- Born: November 10, 1945 (age 80) Warsaw, New York, U.S.
- Genres: Jazz
- Instrument: Trumpet

= John LaBarbera =

American jazz musician

John LaBarbera (born November 10, 1945) is an American trumpeter, composer and arranger who worked with the Buddy Rich Orchestra during the late 1960s.

==Early life==
LaBarbera was born in Warsaw, New York, on November 10, 1945. His home town is Mount Morris, New York. He studied music with "his father and at Potsdam (New York) State Teachers College (1963-1965) and the Berklee School of Music (1965–67)".

==Later life and career==
LaBarbera joined Buddy Rich's band in 1968, but moved to Buddy DeFranco's Glenn Miller Band later that year, before rejoining Rich in 1971 as his principal arranger. He started arranging when with DeFranco, and continued with Rich until Buddy's death in 1987.

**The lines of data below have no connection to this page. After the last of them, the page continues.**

/-- R61 (derived by the spec) and the model's own `withFetchWord` (log entry 3): a word placed at the program counter
occupies the two bytes there, high byte first, and no other, and is the word the next step fetches. -/
def Obligations.PlacedWordIsFetched : Prop :=
  ∀ (s : State) (w : Word) (h : s.pc.toNat + 1 < 4096), s.mem.wf →
    let t := s.withFetchWord 16 w.toNat
    t.Fetches w ∧ t.mem.read ⟨s.pc.toNat, Nat.lt_of_succ_lt h⟩ = highByte w ∧
    t.mem.read ⟨s.pc.toNat + 1, h⟩ = lowByte w ∧
    (∀ a : Addr, a.val ≠ s.pc.toNat → a.val ≠ s.pc.toNat + 1 → t.mem.read a = s.mem.read a) ∧
    t.x = s.x ∧ t.pc = s.pc ∧ t.stack = s.stack ∧ t.sp = s.sp ∧ t.fault = s.fault

/-! ### The step -/

/-- R81, R82, R83: when the word at `pc` decodes to an instruction, the step runs it on the state whose `pc` has been
advanced by 2, and does nothing else. -/
def Obligations.StepRunsDecodedInstr : Prop :=
  ∀ (s : State) (w : Word) (i : Instr), s.Fetches w → decode w = .operation i →
    step s = exec i { s with pc := s.pc + 2 }

/-- R35, R121: a step that begins with `pc + 1 >= 4096` raises MemoryBoundsError and changes nothing else, `pc` included.
The state after is the spec's decision D5, the place of the check its decisions D8 and D21 (log entry 1). -/
def Obligations.FetchPastEndIsMemoryBoundsError : Prop :=
  ∀ s : State, s.run = .running → 4096 ≤ s.pc.toNat + 1 →
    step s = .next { s with run := .faulted, fault := some .memoryBoundsError }

/-- R85, R124: a fetched word that matches none of the four patterns raises UnimplementedOpcodeError. That this is a next
state with `run` faulted and nothing else changed is the spec's decisions D4 and D5 (log entry 1); that `pc` is advanced
and that the record carries the fetched word is its conflict C8 and decision D22 (log entry 11). -/
def Obligations.UnmatchedWordIsUnimplementedOpcodeError : Prop :=
  ∀ (s : State) (w : Word), s.Fetches w → (∀ r ∈ opTable, r.selects w = false) →
    step s = .next { s with pc := s.pc + 2, run := .faulted, fault := some (.unimplementedOpcodeError w) }

/-- R80: in `Halted` and `Faulted` no step is taken. What a request for a step answers there instead is the model's
choice (log entry 2). -/
def Obligations.NoStepOutsideRunning : Prop :=
  (∀ s t : State, s.run ≠ .running → step s ≠ .next t) ∧
  (∀ s : State, s.run = .preload → step s = .refused .loopNotInvoked) ∧
  (∀ s : State, s.run = .halted → step s = .refused .loopHalted) ∧
  (∀ (s : State) (e : Fault), s.run = .faulted → s.fault = some e → step s = .fault e)

/-- R81: while `run = Running` the step always answers a next state, so that no hang outcome is needed (R87, derived by the
spec). That a step which raises a fatal error answers a next state too is the spec's decision D4 (log entry 1, DEDUCED);
R81 and R87 do not say it. -/
def Obligations.RunningStepAlwaysCompletes : Prop :=
  ∀ s : State, s.run = .running → ∃ t, step s = .next t

/-- R80: the loop leaves `Running` in exactly two ways: the fetched word is the all-zero word, or one of the four fatal
errors is raised, each under its own condition (R120). The value `Faulted` and the record are the spec's decisions D4 and
D6 (log entry 1), the overflow at `sp = 16` is its decision D3 (log entry 5), the word that UnimplementedOpcodeError
carries its decision D22 (log entry 11), the check before the fetch its decisions D8 and D21 (log entry 7). -/
def Obligations.LeavesRunningByHaltOrFatalError : Prop :=
  ∀ s t : State, step s = .next t →
    (t.run = .halted ↔ s.fetch = some 0) ∧
    (t.run = .faulted ↔
      (s.fetch = none ∧ t.fault = some .memoryBoundsError) ∨
      (∃ nnn, s.AboutToRun (.call nnn) ∧ s.sp.val = 16 ∧ t.fault = some .stackOverflowError) ∨
      (s.AboutToRun .ret ∧ s.sp.val = 0 ∧ t.fault = some .stackUnderflowError) ∨
      (∃ w, s.Fetches w ∧ decode w = .unimplemented w ∧ t.fault = some (.unimplementedOpcodeError w))) ∧
    (t.run ≠ .faulted → t.fault = s.fault) ∧ t.run ≠ .preload

/-- R16 (derived by the spec from R81, R95, R96): how each outcome of a step leaves `pc`. For the outcomes that are fatal
errors it rests on the spec's decision D5 (log entry 1), for the full stack on D3 (log entry 5), for an unimplemented word
on C8 and D22 (log entry 11). -/
def Obligations.PcAfterEachOutcome : Prop :=
  ∀ s t : State, step s = .next t →
    (s.fetch = none → t.pc = s.pc) ∧
    (∀ nnn, s.AboutToRun (.call nnn) → s.sp.val < 16 → t.pc.toNat = nnn.toNat) ∧
    (s.AboutToRun .ret → ∀ i : Fin 16, s.sp.val = i.val + 1 → t.pc = s.stack[i]) ∧
    (∀ w, s.Fetches w → ¬((∃ nnn, w = encode (.call nnn)) ∧ s.sp.val < 16) → ¬(w = encode .ret ∧ 0 < s.sp.val) →
      t.pc.toNat = s.pc.toNat + 2)

/-- R13, R22, R26, R31: no step writes memory; only ADD touches the register file; only CALL writes the stack; only CALL
and RET write `sp`. (R22 is derived by the spec.) -/
def Obligations.StepWritesOnlyWhatItsInstrMay : Prop :=
  ∀ s t : State, step s = .next t →
    (∀ a : Addr, t.mem.read a = s.mem.read a) ∧ t.mem = s.mem ∧
    ((∀ x y, ¬s.AboutToRun (.add x y)) → t.x = s.x) ∧
    ((∀ nnn, ¬s.AboutToRun (.call nnn)) → t.stack = s.stack) ∧
    ((∀ nnn, ¬s.AboutToRun (.call nnn)) → ¬s.AboutToRun .ret → t.sp = s.sp)

/-! ### The instructions -/

/-- R84: HALT sets `run` and nothing else; fetched from `A` it leaves `pc = A + 2`, with any depth of the call stack and
at the last fetchable address too. -/
def Obligations.HaltStopsTheLoop : Prop :=
  (∀ s : State, exec .halt s = .next { s with run := .halted }) ∧
  (∀ s : State, s.Fetches 0x0000 → step s = .next { s with pc := s.pc + 2, run := .halted })

/-- R95 with room on the stack: CALL pushes the `pc` it finds (already advanced), counts `sp` up and jumps; registers,
memory and every other stack entry are unchanged. -/
def Obligations.CallPushesAndJumps : Prop :=
  ∀ (nnn : Target) (s : State) (i : Fin 16), s.sp.val = i.val → ∃ t, exec (.call nnn) s = .next t ∧
    t.stack[i] = s.pc ∧ t.sp.val = s.sp.val + 1 ∧ t.pc = nnn.setWidth 16 ∧
    (∀ j : Fin 16, j ≠ i → t.stack[j] = s.stack[j]) ∧ t.x = s.x ∧ (∀ a : Addr, t.mem.read a = s.mem.read a) ∧
    t.mem = s.mem ∧ t.run = s.run ∧ t.fault = s.fault

/-- R95, R122: CALL with `sp = 16` raises StackOverflowError before any of its writes. The tight check is the spec's
decision D3, the state after its decision D5 (log entries 1 and 5). -/
def Obligations.CallOnFullStackIsOverflow : Prop :=
  ∀ (nnn : Target) (s : State), s.sp.val = 16 →
    exec (.call nnn) s = .next { s with run := .faulted, fault := some .stackOverflowError }

/-- R96: RET, word `0x00EE`, takes the top entry into `pc` and counts `sp` down; the stack keeps its entries; with an
empty stack it raises StackUnderflowError before either write (R123). That this is a next state with `run` faulted and
nothing else changed is the spec's decisions D4 and D5 (log entry 1). -/
def Obligations.RetPopsAndJumps : Prop :=
  encode .ret = 0x00EE ∧
  (∀ (s : State) (i : Fin 16), s.sp.val = i.val + 1 → ∃ t, exec .ret s = .next t ∧
    t.pc = s.stack[i] ∧ t.sp.val = i.val ∧ t.stack = s.stack ∧ t.x = s.x ∧
    (∀ a : Addr, t.mem.read a = s.mem.read a) ∧ t.mem = s.mem ∧ t.run = s.run ∧ t.fault = s.fault) ∧
  (∀ s : State, s.sp.val = 0 →
    exec .ret s = .next { s with run := .faulted, fault := some .stackUnderflowError })

/-- R105: ADD `x`, `y`, word `0x8xy4`: the wrapped sum goes to `x[fx]`, then the carry to `x[15]`, so the flag stands when
`fx = 15`; nothing else changes. -/
def Obligations.AddWritesSumThenFlag : Prop :=
  ∀ (fx fy : RegIndex) (s : State),
    (encode (.add fx fy)).toNat = 0x8004 + 256 * fx.val + 16 * fy.val ∧
    ∃ t, exec (.add fx fy) s = .next t ∧
      (fx ≠ 15 → t.x[fx].toNat = (s.x[fx].toNat + s.x[fy].toNat) % 256) ∧
      t.x[15] = (if s.x[fx].toNat + s.x[fy].toNat > 255 then 1 else 0) ∧
      (∀ j : RegIndex, j ≠ fx → j ≠ 15 → t.x[j] = s.x[j]) ∧
      t.pc = s.pc ∧ (∀ a : Addr, t.mem.read a = s.mem.read a) ∧ t.mem = s.mem ∧ t.stack = s.stack ∧ t.sp = s.sp ∧
      t.run = s.run ∧ t.fault = s.fault

/-- R106 (derived by the spec from R105): the aliased forms of ADD. -/
def Obligations.AddAliasedOperands : Prop :=
  (∀ (f : RegIndex) (s : State), f ≠ 15 → ∃ t, exec (.add f f) s = .next t ∧
    t.x[f].toNat = 2 * s.x[f].toNat % 256 ∧ t.x[15] = (if s.x[f].toNat ≥ 128 then 1 else 0)) ∧
  (∀ (fy : RegIndex) (s : State), fy ≠ 15 → ∃ t, exec (.add 15 fy) s = .next t ∧
    t.x[fy] = s.x[fy] ∧ t.x[15] = (if s.x[15].toNat + s.x[fy].toNat > 255 then 1 else 0)) ∧
  (∀ s : State, ∃ t, exec (.add 15 15) s = .next t ∧ t.x[15] = (if s.x[15].toNat ≥ 128 then 1 else 0)) ∧
  (∀ (fx : RegIndex) (s : State), fx ≠ 15 → ∃ t, exec (.add fx 15) s = .next t ∧
    t.x[fx] = s.x[fx] + s.x[15])

/-- R108: ADD cannot raise any error; the step that would execute one can fault only before it, at the bounds check. -/
def Obligations.AddNeverFaults : Prop :=
  (∀ (fx fy : RegIndex) (s : State), ∃ t, exec (.add fx fy) s = .next t ∧ t.run = s.run ∧ t.fault = s.fault) ∧
  (∀ (fx fy : RegIndex) (s : State), s.AboutToRun (.add fx fy) →
    ∃ t, step s = .next t ∧ t.run = .running ∧ t.fault = s.fault)

/-- R161: (a) the `pc` advance precedes execution, so CALL links `A + 2`; (b) ADD writes the sum first and the flag
second, so the flag wins when the destination is register 15. -/
def Obligations.OrderInsideAStep : Prop :=
  (∀ (s : State) (nnn : Target) (i : Fin 16), s.AboutToRun (.call nnn) → s.sp.val = i.val →
    ∃ t, step s = .next t ∧ t.stack[i].toNat = s.pc.toNat + 2) ∧
  (∀ (s : State) (fy : RegIndex), s.AboutToRun (.add 15 fy) →
    ∃ t, step s = .next t ∧ t.x[15] = (if s.x[15].toNat + s.x[fy].toNat > 255 then 1 else 0))

/-- R45: CALL and RET (and, R31, HALT and ADD) make no memory access: what a handler does is the same over any memory. -/
def Obligations.HandlersMakeNoMemoryAccess : Prop :=
  ∀ (i : Instr) (s t : State) (m : Memory), exec i s = .next t → exec i { s with mem := m } = .next { t with mem := m }

/-- R39, R121 (R39 is derived by the spec): CALL `0xFFF`, an ADD at 4093 or 4094, and a RET to 4095 or 4096 complete, and
the fault belongs to the next step, which raises MemoryBoundsError with `pc` unchanged. The state after that error is the
spec's decisions D4 and D5 (log entry 1), the place of the check its decisions D8 and D21, the fetch at the odd address
4093 its decision D7 (log entry 7). -/
def Obligations.EndOfMemoryFaultsOnNextStep : Prop :=
  (∀ s : State, s.AboutToRun (.call 0xFFF) → s.sp.val < 16 →
    ∃ t, step s = .next t ∧ t.run = .running ∧ t.pc = 4095 ∧
      step t = .next { t with run := .faulted, fault := some .memoryBoundsError }) ∧
  (∀ (s : State) (fx fy : RegIndex), s.AboutToRun (.add fx fy) → s.pc.toNat = 4093 ∨ s.pc.toNat = 4094 →
    ∃ t, step s = .next t ∧ t.run = .running ∧ t.pc.toNat = s.pc.toNat + 2 ∧
      step t = .next { t with run := .faulted, fault := some .memoryBoundsError }) ∧
  (∀ (s : State) (i : Fin 16), s.AboutToRun .ret → s.sp.val = i.val + 1 →
    s.stack[i].toNat = 4095 ∨ s.stack[i].toNat = 4096 →
    ∃ t, step s = .next t ∧ t.run = .running ∧ t.pc = s.stack[i] ∧
      step t = .next { t with run := .faulted, fault := some .memoryBoundsError })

"In the 1980s and 1990s he worked principally as a composer and an arranger, supplying new scores for college and high-school big bands and fulfilling commissions for films, television, and commercials". In the area of jazz education, he "directed jazz ensembles at Cornell University in Ithaca, New York, from 1988 to 1991 and then joined the faculty in the jazz studies program at the University of Louisville and is now retired as professor emeritus".

His On the Wild Side was nominated for a Best Large Jazz Ensemble Album Grammy award in 2004.